→ How to complete this task
From the entries below, gather each line containing the word "Option".

[Start of section]

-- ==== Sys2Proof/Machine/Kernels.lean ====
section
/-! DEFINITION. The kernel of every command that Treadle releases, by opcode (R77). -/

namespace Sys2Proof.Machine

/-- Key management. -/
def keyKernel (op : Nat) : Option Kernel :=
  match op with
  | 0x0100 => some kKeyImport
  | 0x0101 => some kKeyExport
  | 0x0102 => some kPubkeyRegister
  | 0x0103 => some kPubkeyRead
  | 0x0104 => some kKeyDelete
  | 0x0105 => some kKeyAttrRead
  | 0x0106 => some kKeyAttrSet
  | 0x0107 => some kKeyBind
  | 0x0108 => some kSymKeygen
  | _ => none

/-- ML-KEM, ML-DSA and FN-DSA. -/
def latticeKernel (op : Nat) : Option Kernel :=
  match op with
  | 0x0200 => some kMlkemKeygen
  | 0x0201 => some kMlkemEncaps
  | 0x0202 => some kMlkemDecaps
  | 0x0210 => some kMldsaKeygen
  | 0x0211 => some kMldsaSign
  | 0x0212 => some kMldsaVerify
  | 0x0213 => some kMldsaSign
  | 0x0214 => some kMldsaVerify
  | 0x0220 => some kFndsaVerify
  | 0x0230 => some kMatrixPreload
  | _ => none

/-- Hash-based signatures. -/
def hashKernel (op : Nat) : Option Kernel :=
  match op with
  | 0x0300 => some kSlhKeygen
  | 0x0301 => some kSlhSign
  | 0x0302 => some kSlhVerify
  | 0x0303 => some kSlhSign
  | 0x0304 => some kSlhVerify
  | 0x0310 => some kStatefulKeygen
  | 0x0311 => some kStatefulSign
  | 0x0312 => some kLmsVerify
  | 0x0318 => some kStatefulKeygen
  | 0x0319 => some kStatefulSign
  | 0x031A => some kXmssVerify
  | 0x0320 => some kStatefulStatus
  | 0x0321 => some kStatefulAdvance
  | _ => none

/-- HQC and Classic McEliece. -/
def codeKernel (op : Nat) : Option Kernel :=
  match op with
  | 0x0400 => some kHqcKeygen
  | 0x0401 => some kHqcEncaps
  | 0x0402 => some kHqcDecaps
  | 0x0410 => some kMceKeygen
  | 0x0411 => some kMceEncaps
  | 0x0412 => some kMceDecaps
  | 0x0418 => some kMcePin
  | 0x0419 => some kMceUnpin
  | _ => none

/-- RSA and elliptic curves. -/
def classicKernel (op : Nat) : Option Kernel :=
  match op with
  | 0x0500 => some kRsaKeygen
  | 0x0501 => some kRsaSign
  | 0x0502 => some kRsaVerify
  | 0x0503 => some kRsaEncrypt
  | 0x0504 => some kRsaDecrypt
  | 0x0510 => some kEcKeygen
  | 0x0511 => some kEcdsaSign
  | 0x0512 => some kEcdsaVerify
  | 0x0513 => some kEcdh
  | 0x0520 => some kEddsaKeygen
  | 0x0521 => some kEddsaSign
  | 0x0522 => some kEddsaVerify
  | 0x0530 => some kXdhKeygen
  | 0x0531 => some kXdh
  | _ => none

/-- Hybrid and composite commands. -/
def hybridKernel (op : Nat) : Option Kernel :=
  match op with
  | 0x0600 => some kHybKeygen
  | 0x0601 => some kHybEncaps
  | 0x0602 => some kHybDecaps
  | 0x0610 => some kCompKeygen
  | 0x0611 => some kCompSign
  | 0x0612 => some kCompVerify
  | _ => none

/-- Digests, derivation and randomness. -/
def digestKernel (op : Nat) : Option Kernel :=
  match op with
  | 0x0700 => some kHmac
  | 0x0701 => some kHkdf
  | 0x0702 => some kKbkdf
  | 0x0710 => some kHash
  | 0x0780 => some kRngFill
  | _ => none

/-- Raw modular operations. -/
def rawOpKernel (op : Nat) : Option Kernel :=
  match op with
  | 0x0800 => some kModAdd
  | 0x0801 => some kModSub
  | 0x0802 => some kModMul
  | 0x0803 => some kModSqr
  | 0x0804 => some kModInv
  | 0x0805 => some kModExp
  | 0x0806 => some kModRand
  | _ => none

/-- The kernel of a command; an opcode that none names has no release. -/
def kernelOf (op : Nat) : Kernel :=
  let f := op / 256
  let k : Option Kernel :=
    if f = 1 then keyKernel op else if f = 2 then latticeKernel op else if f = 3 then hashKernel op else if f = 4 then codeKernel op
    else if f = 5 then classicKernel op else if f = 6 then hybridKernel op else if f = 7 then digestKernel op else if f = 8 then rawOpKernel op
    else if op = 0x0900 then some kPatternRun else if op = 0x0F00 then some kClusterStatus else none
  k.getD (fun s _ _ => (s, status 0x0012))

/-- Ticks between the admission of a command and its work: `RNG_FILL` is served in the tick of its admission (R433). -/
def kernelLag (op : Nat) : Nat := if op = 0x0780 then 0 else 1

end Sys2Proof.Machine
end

[End of section]

→ Reply to the task
def keyKernel (op : Nat) : Option Kernel :=
def latticeKernel (op : Nat) : Option Kernel :=
def hashKernel (op : Nat) : Option Kernel :=
def codeKernel (op : Nat) : Option Kernel :=
def classicKernel (op : Nat) : Option Kernel :=
def hybridKernel (op : Nat) : Option Kernel :=
def digestKernel (op : Nat) : Option Kernel :=
def rawOpKernel (op : Nat) : Option Kernel :=
  let k : Option Kernel :=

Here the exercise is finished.